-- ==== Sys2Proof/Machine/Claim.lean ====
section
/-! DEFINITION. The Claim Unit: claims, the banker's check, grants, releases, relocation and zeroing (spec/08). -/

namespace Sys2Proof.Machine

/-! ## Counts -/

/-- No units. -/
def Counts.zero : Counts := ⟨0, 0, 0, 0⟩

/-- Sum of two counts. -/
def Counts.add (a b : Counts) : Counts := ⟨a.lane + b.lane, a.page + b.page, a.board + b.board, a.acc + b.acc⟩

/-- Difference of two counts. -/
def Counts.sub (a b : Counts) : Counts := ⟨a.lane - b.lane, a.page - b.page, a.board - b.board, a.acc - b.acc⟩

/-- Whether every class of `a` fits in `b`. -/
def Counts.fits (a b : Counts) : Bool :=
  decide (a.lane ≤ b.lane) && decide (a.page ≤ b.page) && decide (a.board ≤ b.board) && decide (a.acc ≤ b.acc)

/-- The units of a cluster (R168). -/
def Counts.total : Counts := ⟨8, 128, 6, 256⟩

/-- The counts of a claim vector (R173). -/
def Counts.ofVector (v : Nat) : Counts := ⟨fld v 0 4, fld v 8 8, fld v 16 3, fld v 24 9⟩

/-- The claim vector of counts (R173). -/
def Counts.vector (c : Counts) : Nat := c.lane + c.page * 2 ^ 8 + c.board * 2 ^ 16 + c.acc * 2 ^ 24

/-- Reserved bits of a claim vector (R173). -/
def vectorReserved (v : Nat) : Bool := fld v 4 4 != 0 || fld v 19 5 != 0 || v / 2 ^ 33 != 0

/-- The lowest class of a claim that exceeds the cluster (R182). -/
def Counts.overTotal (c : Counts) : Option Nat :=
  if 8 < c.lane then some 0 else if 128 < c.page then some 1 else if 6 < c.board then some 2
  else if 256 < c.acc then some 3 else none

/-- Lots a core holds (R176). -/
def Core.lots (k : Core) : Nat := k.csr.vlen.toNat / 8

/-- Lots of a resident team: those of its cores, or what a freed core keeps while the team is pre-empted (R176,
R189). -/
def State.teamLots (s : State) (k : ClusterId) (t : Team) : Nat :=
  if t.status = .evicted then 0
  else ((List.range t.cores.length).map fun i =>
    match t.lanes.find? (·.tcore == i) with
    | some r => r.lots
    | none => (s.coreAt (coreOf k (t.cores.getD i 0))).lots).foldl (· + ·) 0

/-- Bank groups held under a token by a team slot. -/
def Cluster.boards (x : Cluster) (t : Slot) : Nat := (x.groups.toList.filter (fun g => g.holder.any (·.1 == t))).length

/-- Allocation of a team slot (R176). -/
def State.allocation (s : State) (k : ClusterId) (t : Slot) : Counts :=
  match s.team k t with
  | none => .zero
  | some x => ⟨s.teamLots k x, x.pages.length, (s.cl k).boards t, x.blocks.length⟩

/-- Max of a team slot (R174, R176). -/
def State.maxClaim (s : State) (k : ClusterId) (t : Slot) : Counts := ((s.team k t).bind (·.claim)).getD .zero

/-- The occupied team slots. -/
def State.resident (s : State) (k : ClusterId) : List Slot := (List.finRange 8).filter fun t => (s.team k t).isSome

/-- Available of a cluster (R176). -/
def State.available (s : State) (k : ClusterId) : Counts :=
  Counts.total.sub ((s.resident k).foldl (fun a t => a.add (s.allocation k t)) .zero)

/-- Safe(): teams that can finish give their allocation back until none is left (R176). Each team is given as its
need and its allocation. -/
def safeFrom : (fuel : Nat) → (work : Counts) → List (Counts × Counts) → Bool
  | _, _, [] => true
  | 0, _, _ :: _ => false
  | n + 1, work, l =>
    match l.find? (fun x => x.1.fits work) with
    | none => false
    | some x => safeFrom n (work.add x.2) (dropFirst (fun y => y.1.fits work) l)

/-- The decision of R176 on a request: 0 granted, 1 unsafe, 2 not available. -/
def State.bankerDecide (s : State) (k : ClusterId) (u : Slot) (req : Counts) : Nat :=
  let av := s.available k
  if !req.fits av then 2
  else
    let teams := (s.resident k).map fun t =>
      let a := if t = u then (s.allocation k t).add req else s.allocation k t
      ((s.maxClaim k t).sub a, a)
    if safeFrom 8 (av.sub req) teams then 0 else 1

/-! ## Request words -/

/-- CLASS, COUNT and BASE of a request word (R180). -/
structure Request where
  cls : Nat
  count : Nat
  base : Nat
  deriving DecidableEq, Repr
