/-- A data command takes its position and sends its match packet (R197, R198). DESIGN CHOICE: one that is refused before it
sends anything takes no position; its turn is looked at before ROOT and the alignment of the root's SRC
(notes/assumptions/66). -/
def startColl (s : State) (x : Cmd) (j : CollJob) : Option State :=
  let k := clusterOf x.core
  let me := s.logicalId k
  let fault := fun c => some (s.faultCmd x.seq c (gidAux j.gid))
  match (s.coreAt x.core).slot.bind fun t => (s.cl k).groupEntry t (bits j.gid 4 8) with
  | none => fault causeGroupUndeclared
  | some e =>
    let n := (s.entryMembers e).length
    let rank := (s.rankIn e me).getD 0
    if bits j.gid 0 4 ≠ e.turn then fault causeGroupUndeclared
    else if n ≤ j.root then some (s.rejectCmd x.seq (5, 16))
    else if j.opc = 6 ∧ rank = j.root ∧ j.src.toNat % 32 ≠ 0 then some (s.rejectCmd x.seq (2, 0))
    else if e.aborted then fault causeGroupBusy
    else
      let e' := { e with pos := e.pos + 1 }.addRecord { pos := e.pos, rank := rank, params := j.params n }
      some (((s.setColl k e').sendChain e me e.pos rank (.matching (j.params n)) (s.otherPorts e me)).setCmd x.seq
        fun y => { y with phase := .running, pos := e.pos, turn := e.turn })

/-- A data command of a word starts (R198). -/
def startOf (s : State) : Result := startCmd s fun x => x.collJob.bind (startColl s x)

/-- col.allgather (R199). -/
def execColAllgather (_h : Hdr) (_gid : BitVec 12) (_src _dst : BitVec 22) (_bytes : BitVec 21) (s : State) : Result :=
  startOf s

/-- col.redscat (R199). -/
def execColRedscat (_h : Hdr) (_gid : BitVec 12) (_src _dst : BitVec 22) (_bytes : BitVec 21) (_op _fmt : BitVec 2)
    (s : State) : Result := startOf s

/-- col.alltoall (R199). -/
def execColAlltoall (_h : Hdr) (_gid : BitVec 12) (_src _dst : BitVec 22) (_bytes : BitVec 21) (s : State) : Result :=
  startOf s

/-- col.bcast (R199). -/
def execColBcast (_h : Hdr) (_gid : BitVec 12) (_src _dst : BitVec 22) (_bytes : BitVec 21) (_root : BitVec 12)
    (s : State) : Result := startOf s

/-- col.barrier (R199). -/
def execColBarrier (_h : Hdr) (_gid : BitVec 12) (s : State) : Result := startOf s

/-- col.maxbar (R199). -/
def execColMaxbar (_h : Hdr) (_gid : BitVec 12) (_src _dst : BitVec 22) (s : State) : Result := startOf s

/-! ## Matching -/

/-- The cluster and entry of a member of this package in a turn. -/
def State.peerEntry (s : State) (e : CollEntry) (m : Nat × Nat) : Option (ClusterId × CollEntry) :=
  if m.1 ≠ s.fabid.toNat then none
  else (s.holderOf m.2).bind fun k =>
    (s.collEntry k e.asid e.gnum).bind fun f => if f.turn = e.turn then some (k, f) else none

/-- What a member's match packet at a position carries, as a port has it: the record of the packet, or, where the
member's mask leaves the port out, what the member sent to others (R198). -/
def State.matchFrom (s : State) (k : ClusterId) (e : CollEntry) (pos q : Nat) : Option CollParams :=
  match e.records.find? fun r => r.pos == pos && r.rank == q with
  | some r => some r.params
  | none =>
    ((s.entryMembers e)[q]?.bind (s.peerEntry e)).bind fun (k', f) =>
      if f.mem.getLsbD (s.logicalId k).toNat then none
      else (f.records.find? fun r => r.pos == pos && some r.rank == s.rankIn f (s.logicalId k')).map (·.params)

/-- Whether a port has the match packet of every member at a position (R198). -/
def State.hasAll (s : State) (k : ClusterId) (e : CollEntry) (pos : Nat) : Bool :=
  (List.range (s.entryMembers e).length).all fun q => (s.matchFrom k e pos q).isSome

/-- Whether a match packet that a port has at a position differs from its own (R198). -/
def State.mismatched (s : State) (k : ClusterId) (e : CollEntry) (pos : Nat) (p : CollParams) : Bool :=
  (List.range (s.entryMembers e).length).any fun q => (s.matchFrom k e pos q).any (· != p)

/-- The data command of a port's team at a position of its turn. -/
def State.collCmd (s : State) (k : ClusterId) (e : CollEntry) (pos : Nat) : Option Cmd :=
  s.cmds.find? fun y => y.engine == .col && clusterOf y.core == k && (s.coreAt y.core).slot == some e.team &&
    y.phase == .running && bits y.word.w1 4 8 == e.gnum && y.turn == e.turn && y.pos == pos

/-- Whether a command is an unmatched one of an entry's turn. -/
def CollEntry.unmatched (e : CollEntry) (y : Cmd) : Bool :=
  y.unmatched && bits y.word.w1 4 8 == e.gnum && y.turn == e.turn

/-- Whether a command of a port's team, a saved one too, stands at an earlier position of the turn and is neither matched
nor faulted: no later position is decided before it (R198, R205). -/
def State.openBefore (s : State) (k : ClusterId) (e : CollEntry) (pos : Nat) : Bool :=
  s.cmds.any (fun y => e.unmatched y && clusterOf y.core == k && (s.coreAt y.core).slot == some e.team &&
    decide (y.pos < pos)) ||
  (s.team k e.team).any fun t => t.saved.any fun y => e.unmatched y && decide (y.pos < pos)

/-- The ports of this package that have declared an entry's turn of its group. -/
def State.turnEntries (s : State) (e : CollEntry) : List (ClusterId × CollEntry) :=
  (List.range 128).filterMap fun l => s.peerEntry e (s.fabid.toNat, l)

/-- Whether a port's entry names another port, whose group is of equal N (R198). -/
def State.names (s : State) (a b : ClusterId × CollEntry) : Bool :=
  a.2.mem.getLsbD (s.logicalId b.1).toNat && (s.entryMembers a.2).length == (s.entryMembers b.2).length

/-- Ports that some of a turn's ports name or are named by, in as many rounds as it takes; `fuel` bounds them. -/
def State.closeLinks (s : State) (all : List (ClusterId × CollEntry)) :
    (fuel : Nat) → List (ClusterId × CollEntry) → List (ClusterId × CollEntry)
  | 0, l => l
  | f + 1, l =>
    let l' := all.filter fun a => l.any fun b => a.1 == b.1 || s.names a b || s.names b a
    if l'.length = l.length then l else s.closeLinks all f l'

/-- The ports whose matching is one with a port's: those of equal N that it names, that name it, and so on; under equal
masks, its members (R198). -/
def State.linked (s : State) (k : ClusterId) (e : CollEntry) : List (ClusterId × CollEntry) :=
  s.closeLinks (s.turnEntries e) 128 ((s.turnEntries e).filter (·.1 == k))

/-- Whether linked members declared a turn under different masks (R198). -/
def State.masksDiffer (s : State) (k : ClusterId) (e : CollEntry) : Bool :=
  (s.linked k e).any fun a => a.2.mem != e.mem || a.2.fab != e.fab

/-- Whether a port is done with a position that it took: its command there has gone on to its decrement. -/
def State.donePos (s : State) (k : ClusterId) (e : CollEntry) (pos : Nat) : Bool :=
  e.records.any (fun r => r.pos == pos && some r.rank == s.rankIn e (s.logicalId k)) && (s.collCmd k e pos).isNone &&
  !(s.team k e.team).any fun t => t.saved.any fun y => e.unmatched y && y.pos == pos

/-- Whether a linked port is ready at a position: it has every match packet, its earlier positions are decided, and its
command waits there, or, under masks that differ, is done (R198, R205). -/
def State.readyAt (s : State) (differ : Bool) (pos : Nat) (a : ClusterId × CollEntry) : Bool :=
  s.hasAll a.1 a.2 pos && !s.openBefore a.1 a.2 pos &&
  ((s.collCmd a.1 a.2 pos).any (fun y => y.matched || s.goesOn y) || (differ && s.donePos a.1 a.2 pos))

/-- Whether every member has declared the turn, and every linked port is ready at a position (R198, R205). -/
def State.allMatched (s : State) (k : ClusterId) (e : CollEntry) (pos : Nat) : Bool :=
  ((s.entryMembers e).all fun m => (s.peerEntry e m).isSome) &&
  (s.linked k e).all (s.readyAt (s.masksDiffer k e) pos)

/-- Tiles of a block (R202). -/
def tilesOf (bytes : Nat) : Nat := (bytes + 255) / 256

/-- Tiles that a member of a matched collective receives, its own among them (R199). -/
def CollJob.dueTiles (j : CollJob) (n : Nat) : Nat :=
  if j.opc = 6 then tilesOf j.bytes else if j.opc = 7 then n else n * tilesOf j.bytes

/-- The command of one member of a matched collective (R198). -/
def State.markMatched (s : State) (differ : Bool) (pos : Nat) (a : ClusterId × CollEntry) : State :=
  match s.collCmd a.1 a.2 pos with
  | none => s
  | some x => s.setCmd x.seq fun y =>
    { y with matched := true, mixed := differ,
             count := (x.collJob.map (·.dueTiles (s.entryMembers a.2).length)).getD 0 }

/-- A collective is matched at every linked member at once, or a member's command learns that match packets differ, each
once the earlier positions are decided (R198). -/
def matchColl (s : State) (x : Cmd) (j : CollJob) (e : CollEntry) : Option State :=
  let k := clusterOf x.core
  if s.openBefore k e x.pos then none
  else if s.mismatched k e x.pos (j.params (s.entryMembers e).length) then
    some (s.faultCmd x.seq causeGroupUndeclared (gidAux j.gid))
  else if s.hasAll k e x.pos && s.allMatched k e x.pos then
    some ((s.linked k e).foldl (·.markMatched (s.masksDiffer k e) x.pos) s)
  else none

▶ [What is being asked] Look above for the line with "bounds them. -/" and the line with "def State.donePos (s"; transcribe both and all lines in between, exactly, and nothing else.

▶ [Answer to this exercise]
/-- Ports that some of a turn's ports name or are named by, in as many rounds as it takes; `fuel` bounds them. -/
def State.closeLinks (s : State) (all : List (ClusterId × CollEntry)) :
    (fuel : Nat) → List (ClusterId × CollEntry) → List (ClusterId × CollEntry)
  | 0, l => l
  | f + 1, l =>
    let l' := all.filter fun a => l.any fun b => a.1 == b.1 || s.names a b || s.names b a
    if l'.length = l.length then l else s.closeLinks all f l'

/-- The ports whose matching is one with a port's: those of equal N that it names, that name it, and so on; under equal
masks, its members (R198). -/
def State.linked (s : State) (k : ClusterId) (e : CollEntry) : List (ClusterId × CollEntry) :=
  s.closeLinks (s.turnEntries e) 128 ((s.turnEntries e).filter (·.1 == k))

/-- Whether linked members declared a turn under different masks (R198). -/
def State.masksDiffer (s : State) (k : ClusterId) (e : CollEntry) : Bool :=
  (s.linked k e).any fun a => a.2.mem != e.mem || a.2.fab != e.fab

/-- Whether a port is done with a position that it took: its command there has gone on to its decrement. -/
def State.donePos (s : State) (k : ClusterId) (e : CollEntry) (pos : Nat) : Bool :=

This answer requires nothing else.